[TYPES] Decidability of polymorphic recursion revisited

camarao at dcc.ufmg.br camarao at dcc.ufmg.br
Fri May 20 20:42:23 EDT 2005


> Has the issue involving type inferece algorithm from the article
> "Decidable Type Inference For Polymorphic Recursion" by Lucilia
> Figueiredo and Carlos Camarao and undecidability of the problem been
> resolved or is it an "open problem"?

It is not an open problem. Typability in the Milner-Mycroft calculus
[1] is equivalent to decidability of the semi-unification problem
(SUP) [2], and that is undecidable [3].

For years we believed that we had constructed a proof of SUP's
decidability. We found an error in that argumentation, after some
time.
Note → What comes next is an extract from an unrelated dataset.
-- ==== Sys2Proof/Machine/Dispatch.lean ====
section
/-! DEFINITION. The meaning of each command: one arm per constructor, each a direct call. -/

namespace Sys2Proof.Machine

open Sys2Proof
The work mentioned in your question was not published (thanks to
referees) because it contradicted an already published proof of the
contrary (in which no error was found).

You might wish to read a draft of a paper we are working on (available
from www.dcc.ufmg.br/~camarao/SUP), about the nice correspondence
(discovered in [3]) between SUP instances and intercell
Turing-Machines (ITMs). One direction (ITM->SUP) is fundamental to the
proof of SUP's undecidability in [3]. Looking at the other direction,
we characterize when SUP is decidable, and when it is not (very
rarely). The abstract is below.

Regards,

Carlos

=====================================================================
"The undecidability of the semi-unification problem (\SUP) has been
proved by Kfoury, Tiuryn and Urzyczyn, using a reduction from the
boundedness problem for Turing Machines. The proof is based on
constructing, for any given symmetric intercell Turing Machine (SITM)
{\em M}, an instance $\Gamma$ of \SUP\ such that $M$ is bounded if and
only if $\Gamma$ has a solution. In this paper we do the reverse,
i.e.~for an arbitrary instance $\Gamma$ of \SUP\ we construct a SITM
$\mathbb{I}(\Gamma)$ which gives an interpretation for $\Gamma$ with
the properties, proved in this paper, that, not only $\Gamma$ has a
solution if and only if $\mathbb{I}(\Gamma)$ is bounded, but also that
if $\Gamma$ has no solution then: i) if Henglein's rewriting system
does not terminate with input $\Gamma$, then $\mathbb{I}(\Gamma)$ has
a wandering configuration, and ii) if Henglein's rewriting system does
terminate with input $\Gamma$ (and $\Gamma$ has no solution), then
$\mathbb{I}(\Gamma)$ has a resiling configuration (i.e.~a periodic
configuration that is the initial configuration of a computation
history with non-zero tape span).

The interpretation of an arbitrary semi-unification instance $\Gamma$
of \SUP\ is done by defining, for each equation or inequality of
$\Gamma$, a corresponding {\em path equation\/} induced by $\Gamma$ (a
concept introduced by Kfoury et al.). We prove that for each path
equation induced by an arbitrary instance $\Gamma$ of \SUP\ there
exist computation histories of $\mathbb{I}(\Gamma)$ of a certain form
and, vice-versa, each computation history of $\mathbb{I}(\Gamma)$ is
contained in the set of computation histories represented by a path
equation induced by $\Gamma$.

Using this framework, we distinguish subclasses of \SUP\ that are
decidable from those that are undecidable. We prove that this
characterization separates instances of \SUP\ for which Henglein's
rewriting system for semi-unification does and does not terminate
(this yields examples for which Henglein's rewriting system loops
forever). Our characterization has been inspired by recent work on the
existence of non-periodic configurations of Turing Machines with no
halting configuration, by Blondel, Cassaigne and Nichitiu."

[1] Alan Mycroft,
    Polymorphic type schemes and recursive definitions,
    Proceedings of the International Symposium on Programming, 1984,
    LNCS 167, 217--239, Springer-Verlag.

[2] Fritz Henglein,
    Type Inference with Polymorphic Recursion,
    ACM TOPLAS 1993, 15(2), 253--289.

[3] A.J. Kfoury, J. Tiuryn and P. Urzyczyn,
    The undecidability of the semi-unification problem,
    Information and Computation 1993, 102(1), 83--101.